Friday, November 20, 2009

GHGs Reduce with Economic Condition

The talk shows yesterday were all abuzz with the announcement that greenhouse gas emissions have reduced globally by 3% in 2009 due to the slowdown in the economy (according to the Global Carbon Project). They likened it to hundreds of power plants shutting down for several weeks. Basically, we've slowed down the production of "stuff," slowed down our driving and reduced our energy use in general.

My own family has been affected by the recession - we planned to move out of the city into a larger home to accommodate our 3 year old. After a couple of years of sticking with a smaller apartment at this point, we've unwittingly realized how great it is to have less "stuff" and commute less. Since we didn't buy that big house in the burbs, we don't need more furniture, we don't need that second car and we don't need "yard equipment." We probably contributed to that 3% reduction because we just stopped buying as much, period. I gotta say, it's much less stress and a great lifestyle.

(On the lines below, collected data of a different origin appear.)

/-! ### setXf -/

@[simp] theorem setXf_pending (n : Nat) (e : TransformEngine) : (s.setXf n e).pending = s.pending := rfl
@[simp] theorem setXf_out (n : Nat) (e : TransformEngine) : (s.setXf n e).out = s.out := rfl
@[simp] theorem setXf_freeCtr (n : Nat) (e : TransformEngine) : (s.setXf n e).freeCtr = s.freeCtr := rfl
@[simp] theorem setXf_clock (n : Nat) (e : TransformEngine) : (s.setXf n e).clock = s.clock := rfl
@[simp] theorem setXf_auditAir (n : Nat) (e : TransformEngine) : (s.setXf n e).auditAir = s.auditAir := rfl
@[simp] theorem setXf_mem (n : Nat) (e : TransformEngine) : (s.setXf n e).mem = s.mem := rfl
@[simp] theorem setXf_tags (n : Nat) (e : TransformEngine) : (s.setXf n e).tags = s.tags := rfl
@[simp] theorem setXf_cores (n : Nat) (e : TransformEngine) : (s.setXf n e).cores = s.cores := rfl
@[simp] theorem setXf_tallies (n : Nat) (e : TransformEngine) : (s.setXf n e).tallies = s.tallies := rfl
@[simp] theorem setXf_tpools (n : Nat) (e : TransformEngine) : (s.setXf n e).tpools = s.tpools := rfl
@[simp] theorem setXf_pools (n : Nat) (e : TransformEngine) : (s.setXf n e).pools = s.pools := rfl
@[simp] theorem setXf_queues (n : Nat) (e : TransformEngine) : (s.setXf n e).queues = s.queues := rfl
@[simp] theorem setXf_heldBy (n : Nat) (e : TransformEngine) : (s.setXf n e).heldBy = s.heldBy := rfl
@[simp] theorem setXf_handleFrom (n : Nat) (e : TransformEngine) : (s.setXf n e).handleFrom = s.handleFrom := rfl
@[simp] theorem setXf_credits (n : Nat) (e : TransformEngine) : (s.setXf n e).credits = s.credits := rfl
@[simp] theorem setXf_jobs (n : Nat) (e : TransformEngine) : (s.setXf n e).jobs = s.jobs := rfl
@[simp] theorem setXf_nextJob (n : Nat) (e : TransformEngine) : (s.setXf n e).nextJob = s.nextJob := rfl
@[simp] theorem setXf_swapped (n : Nat) (e : TransformEngine) : (s.setXf n e).swapped = s.swapped := rfl
@[simp] theorem setXf_orders (n : Nat) (e : TransformEngine) : (s.setXf n e).orders = s.orders := rfl
@[simp] theorem setXf_nextOrder (n : Nat) (e : TransformEngine) : (s.setXf n e).nextOrder = s.nextOrder := rfl
@[simp] theorem setXf_coding (n : Nat) (e : TransformEngine) : (s.setXf n e).coding = s.coding := rfl
@[simp] theorem setXf_harq (n : Nat) (e : TransformEngine) : (s.setXf n e).harq = s.harq := rfl
@[simp] theorem setXf_transforms (n : Nat) (e : TransformEngine) : (s.setXf n e).transforms = Tbl.set {} s.transforms n e := rfl
@[simp] theorem setXf_lib (n : Nat) (e : TransformEngine) : (s.setXf n e).lib = s.lib := rfl
@[simp] theorem setXf_bench (n : Nat) (e : TransformEngine) : (s.setXf n e).bench = s.bench := rfl
@[simp] theorem setXf_loads (n : Nat) (e : TransformEngine) : (s.setXf n e).loads = s.loads := rfl
@[simp] theorem setXf_funcs (n : Nat) (e : TransformEngine) : (s.setXf n e).funcs = s.funcs := rfl
@[simp] theorem setXf_bursts (n : Nat) (e : TransformEngine) : (s.setXf n e).bursts = s.bursts := rfl
@[simp] theorem setXf_cplane (n : Nat) (e : TransformEngine) : (s.setXf n e).cplane = s.cplane := rfl
@[simp] theorem setXf_ecpriSeq (n : Nat) (e : TransformEngine) : (s.setXf n e).ecpriSeq = s.ecpriSeq := rfl
@[simp] theorem setXf_txHeld (n : Nat) (e : TransformEngine) : (s.setXf n e).txHeld = s.txHeld := rfl
@[simp] theorem setXf_adaptSlots (n : Nat) (e : TransformEngine) : (s.setXf n e).adaptSlots = s.adaptSlots := rfl
@[simp] theorem setXf_adaptUsed (n : Nat) (e : TransformEngine) : (s.setXf n e).adaptUsed = s.adaptUsed := rfl
@[simp] theorem setXf_audit (n : Nat) (e : TransformEngine) : (s.setXf n e).audit = s.audit := rfl
@[simp] theorem setXf_whistle (n : Nat) (e : TransformEngine) : (s.setXf n e).whistle = s.whistle := rfl
@[simp] theorem setXf_replay (n : Nat) (e : TransformEngine) : (s.setXf n e).replay = s.replay := rfl
@[simp] theorem setXf_cycles (n : Nat) (e : TransformEngine) : (s.setXf n e).cycles = s.cycles := rfl
@[simp] theorem setXf_benchPages (n : Nat) (e : TransformEngine) : (s.setXf n e).benchPages = s.benchPages := rfl
@[simp] theorem setXf_fenceQueue (n : Nat) (e : TransformEngine) : (s.setXf n e).fenceQueue = s.fenceQueue := rfl
@[simp] theorem setXf_obj (n : Nat) (e : TransformEngine) : (s.setXf n e).obj = s.obj := rfl
@[simp] theorem setXf_blob (n : Nat) (e : TransformEngine) : (s.setXf n e).blob = s.blob := rfl
@[simp] theorem setXf_tbs (n : Nat) (e : TransformEngine) : (s.setXf n e).tbs = s.tbs := rfl
@[simp] theorem setXf_pins (n : Nat) (e : TransformEngine) : (s.setXf n e).pins = s.pins := rfl
@[simp] theorem setXf_pps (n : Nat) (e : TransformEngine) : (s.setXf n e).pps = s.pps := rfl
@[simp] theorem setXf_fences (n : Nat) (e : TransformEngine) : (s.setXf n e).fences = s.fences := rfl
@[simp] theorem setXf_rallies (n : Nat) (e : TransformEngine) : (s.setXf n e).rallies = s.rallies := rfl
@[simp] theorem setXf_svc (n : Nat) (e : TransformEngine) : (s.setXf n e).svc = s.svc := rfl
@[simp] theorem setXf_coresStopped (n : Nat) (e : TransformEngine) : (s.setXf n e).coresStopped = s.coresStopped := rfl
@[simp] theorem setXf_pwrm (n : Nat) (e : TransformEngine) : (s.setXf n e).pwrm = s.pwrm := rfl
@[simp] theorem setXf_therm (n : Nat) (e : TransformEngine) : (s.setXf n e).therm = s.therm := rfl
@[simp] theorem setXf_fixedBreach (n : Nat) (e : TransformEngine) : (s.setXf n e).fixedBreach = s.fixedBreach := rfl
@[simp] theorem setXf_chip (n : Nat) (e : TransformEngine) : (s.setXf n e).chip = s.chip := rfl
@[simp] theorem setXf_chans (n : Nat) (e : TransformEngine) : (s.setXf n e).chans = s.chans := rfl
@[simp] theorem setXf_waits (n : Nat) (e : TransformEngine) : (s.setXf n e).waits = s.waits := rfl
@[simp] theorem setXf_queued (n : Nat) (e : TransformEngine) : (s.setXf n e).queued = s.queued := rfl
@[simp] theorem setXf_mgmtIp (n : Nat) (e : TransformEngine) : (s.setXf n e).mgmtIp = s.mgmtIp := rfl
@[simp] theorem setXf_begun (n : Nat) (e : TransformEngine) : (s.setXf n e).begun = s.begun := rfl
@[simp] theorem setXf_commits (n : Nat) (e : TransformEngine) : (s.setXf n e).commits = s.commits := rfl
@[simp] theorem setXf_mgl (n : Nat) (e : TransformEngine) : (s.setXf n e).mgl = s.mgl := rfl
@[simp] theorem setXf_firm (n : Nat) (e : TransformEngine) : (s.setXf n e).firm = s.firm := rfl
@[simp] theorem setXf_power (n : Nat) (e : TransformEngine) : (s.setXf n e).power = s.power := rfl
@[simp] theorem setXf_dbg (n : Nat) (e : TransformEngine) : (s.setXf n e).dbg = s.dbg := rfl
@[simp] theorem setXf_ldpcEpoch (n : Nat) (e : TransformEngine) : (s.setXf n e).ldpcEpoch = s.ldpcEpoch := rfl
@[simp] theorem setXf_xspiErrors (n : Nat) (e : TransformEngine) : (s.setXf n e).xspiErrors = s.xspiErrors := rfl
@[simp] theorem setXf_fhFails (n : Nat) (e : TransformEngine) : (s.setXf n e).fhFails = s.fhFails := rfl
@[simp] theorem setXf_past (n : Nat) (e : TransformEngine) : (s.setXf n e).past = s.past := rfl
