theorem mvtl_spec (is : Issue) (s : State) (h : s.Acts .mvtl is) :
    let n := is.core.val
    let c := s.core n
    let d := sylD is.body
    (d < 0x64 → srcA s (arg is) = 0#32 ∨ c.loopAllowed (d - 0x60) (c.readLs (d - 0x60)) (c.readLe (d - 0x60)) = true) →
    ∃ t, exec (.mvtl is) s = .next t
      ∧ (d < 0x64 → (t.core n).readLc (d - 0x60) = srcA s (arg is))
      ∧ (0x64 ≤ d → d < 0x68 → (t.core n).readLs (d - 0x64) = srcAddr s (arg is))
      ∧ (0x68 ≤ d → (t.core n).readLe (d - 0x68) = srcAddr s (arg is))
      ∧ falls n s t ∧ onlyCore s t ∧ frame n [d] s t := by
  intro n c d ha
  obtain ⟨h60, h6c⟩ : 0x60 ≤ d ∧ d < 0x6C := mvtl_dest h.legal
  have hb := acts_lands (l := [plainLand d (mvtlValue s is)]) (skip := none) h (by decide) (by decide) (by decide) (by simp [plainLand])
    (by simp [anyClash]) fun u hu => by
      rw [show runOp .mvtl (arg is) u = _ from opMvtl_moves hu ha]
      rw [State.Issuing, acted_nil h.inflight] at hu
      exact hu.result1 ..
  have hland : (s.stage .mvtl is).core n
      = ((s.core n).gone ((s.core n).pc + 16) [plainLand d (mvtlValue s is)] (s.core n).tileCache).cycled.land (plainLand d (mvtlValue s is)) := hb.core
  refine ⟨_, rfl, fun hd => ?_, fun hd hd' => ?_, fun hd => ?_, falls_of_landed hb, hb.onlyCore, hb.frame ?_⟩
  · rw [hland, land_plain_lc _ _ h60 hd, mvtlValue, if_pos hd]
    exact ((Tbl.get_set ..).trans (if_pos rfl)).trans (by simp)
  · rw [hland, land_plain_ls _ _ hd hd', mvtlValue, if_neg (Nat.not_lt.2 hd)]
    exact ((Tbl.get_set ..).trans (if_pos rfl)).trans (by simp)
  · rw [hland, land_plain_le _ _ hd h6c, mvtlValue, if_neg (by show ¬ d < 0x64; omega)]
    exact ((Tbl.get_set ..).trans (if_pos rfl)).trans (by simp)
  · exact (gone_keeps.trans cycled_keeps).trans (land_plain_keeps (.inr ⟨by omega, by omega⟩) (by simp) fun _ hw => by omega)

theorem landAll_length (c : Core) (i x : Nat) :
    c.landAll [plainLand i x, plainLand 0x6C x] = { c.land (plainLand i x) with vl := BitVec.ofNat 8 x } :=
  land_plain_vl (c.land (plainLand i x)) x

theorem vsetvl_dest {slot : Nat} {b : BitVec 64} (h : sylLegal .vsetvl slot b = true) : sylD b < 0x20 := by
  have hf := sylLegal_fields h
  simp only [fieldsLegal, isG, Bool.and_eq_true, decide_eq_true_eq] at hf
  exact hf.1.1
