-- ==== Sys2Proof/Machine/Consumer.lean ====
section
/-! DEFINITION. The block consumer, the accumulator and the output (spec 42_block_consumer.md R140 to R148), generic over the
algorithm. Handle runs through the transient state S, WS, t (10_state.md R32, R33): it starts the consumer on a block, runs R
rounds and merges. -/

namespace Sys2Proof.Machine

/-- IV(alg) (R146): the built-in tables. -/
def iv : Alg → Words
  | .sha1 => sha1IV
  | .sha256 => sha256IV
  | .sha224 => sha224IV
  | .sha512 => sha512IV
  | .sha384 => sha384IV
  | .sha512_224 => sha512t224IV
  | .sha512_256 => sha512t256IV

/-- `Schedule_ALG(block)`: the R round inputs of a block (R141, R147). -/
def schedule (a : Alg) (block : List Byte) : List RoundInput :=
  match a with
  | .sha1 => sha1Schedule block
  | .sha256 | .sha224 => sha256Schedule block
  | .sha512 | .sha384 | .sha512_224 | .sha512_256 => sha512Schedule block

/-- `Step_ALG(S, (W_t, K_t, sel_t))` (R142, R147). -/
def roundStep (a : Alg) (s : Words) (r : RoundInput) : Words :=
  match a with
  | .sha1 => sha1Step s r
  | .sha256 | .sha224 => sha256Step s r
  | .sha512 | .sha384 | .sha512_224 | .sha512_256 => sha512Step s r

/-- Word-wise addition of two banks at the algorithm's width: every lane of w bits wraps, no carry passes between lanes. -/
def addWords (a : Alg) (x y : Words) : Words :=
  if a.narrow then
    { a := (low32 x.a + low32 y.a).setWidth 64, b := (low32 x.b + low32 y.b).setWidth 64
      c := (low32 x.c + low32 y.c).setWidth 64, d := (low32 x.d + low32 y.d).setWidth 64
      e := (low32 x.e + low32 y.e).setWidth 64, f := (low32 x.f + low32 y.f).setWidth 64
      g := (low32 x.g + low32 y.g).setWidth 64, h := (low32 x.h + low32 y.h).setWidth 64 }
  else
    { a := x.a + y.a, b := x.b + y.b, c := x.c + y.c, d := x.d + y.d
      e := x.e + y.e, f := x.f + y.f, g := x.g + y.g, h := x.h + y.h }

/-- `Merge(H, S)` (R143), written into H's cells. -/
def merge (a : Alg) (acc s : Words) : Words := putWords a acc (addWords a acc s)

/-- One round of a busy consumer: S <- Step(S, WS[t]), t <- t + 1 (R140). -/
def Consumer.round (a : Alg) : Consumer → Consumer
  | .idle => .idle
  | .busy s ws t =>
    match ws[t]? with
    | some r => .busy (roundStep a s r) ws (t + 1)
    | none => .busy s ws t

/-- H after the fold: Merge adds the folded S to the pre-block H (R140). -/
def Consumer.merged (a : Alg) (acc : Words) : Consumer → Words
  | .idle => acc
  | .busy s _ _ => merge a acc s

/-- The start of a block: WS <- Schedule(block), S <- H, t <- 0 (R140). -/
def consumerStart (block : List Byte) (s : State) : State :=
  { s with consumer := .busy s.acc (schedule s.alg block) 0 }

/-- One round on the state. -/
def consumerRound (s : State) : State := { s with consumer := s.consumer.round s.alg }

/-- n rounds on the state. -/
def consumerRounds : Nat → State → State
  | 0, s => s
  | n + 1, s => consumerRounds n (consumerRound s)

/-- The end of a block: H <- Merge(H, S), after which S, WS and t are dead (R34). -/
def consumerMerge (s : State) : State :=
  { s with acc := s.consumer.merged s.alg s.acc, consumer := .idle }

/-- `Handle(block)` for a block of B bytes (R140); it is atomic (R148). -/
def handle (block : List Byte) (s : State) : State :=
  consumerMerge (consumerRounds s.alg.rounds (consumerStart block s))

/-- `LoadIV()` (R146): H[i] <- IV(ALG)[i] for i = 0..N-1. -/
def loadIV (s : State) : State := { s with acc := putWords s.alg s.acc (iv s.alg) }

/-- The w/8 big-endian bytes of a cell (R144). -/
def wordBytes (a : Alg) (x : Cell64) : List Byte := beBytes (a.wordBits / 8) x.toNat

/-- `ToBytes(H)` (R144): the first OUT of the N·w/8 big-endian bytes of H. -/
def toBytes (a : Alg) (x : Words) : List Byte :=
  (([x.a, x.b, x.c, x.d, x.e, x.f, x.g, x.h].take a.stateWords).flatMap (wordBytes a)).take a.outBytes

/-- A 64-byte bank holding a byte string followed by zeros. -/
def bankOf (bs : List Byte) : Vector Byte 64 :=
  ⟨⟨bs.take 64 ++ zeros (64 - bs.length)⟩, by simp [zeros]; omega⟩

/-- `LatchDigest()` (R145): D <- ToBytes(H) ‖ zeros(64 - OUT), DVALID <- 1. -/
def latchDigest (s : State) : State := { s with digest := bankOf (toBytes s.alg s.acc), dvalid := true }

end Sys2Proof.Machine
end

So what if we all just keep doing more with less - would it give us more time, more money and fewer emissions to worry about? Honestly, I think so. I'm up for redefining the American dream and creating a World dream of less stuff and less hassle.

Monday, November 16, 2009

HOK's Aha! Moments at Greenbuild

Last week at Greenbuild, my company decided to host a booth as we always do. Usually at our booth we talk about how great our green buildings are, what fabulous books we've written, etc. But not this year. This year we decided to capture on video those many inspirational people we meet at Greenbuild and share their most personal moments with the world. The Aha! moment when all of these brilliant minds realized that the environment was important to them for whatever reason. We've been compiling some great video - some of it very touching. I had to share - feel free to share your Aha! moment on this blog. We'd love to hear from you.



Here is my personal favorite Aha! Moment from John Lalumiere at the World Wildlife Fund.

Sunday, November 15, 2009

Disposable Water Bottles... Why Are They Still Here?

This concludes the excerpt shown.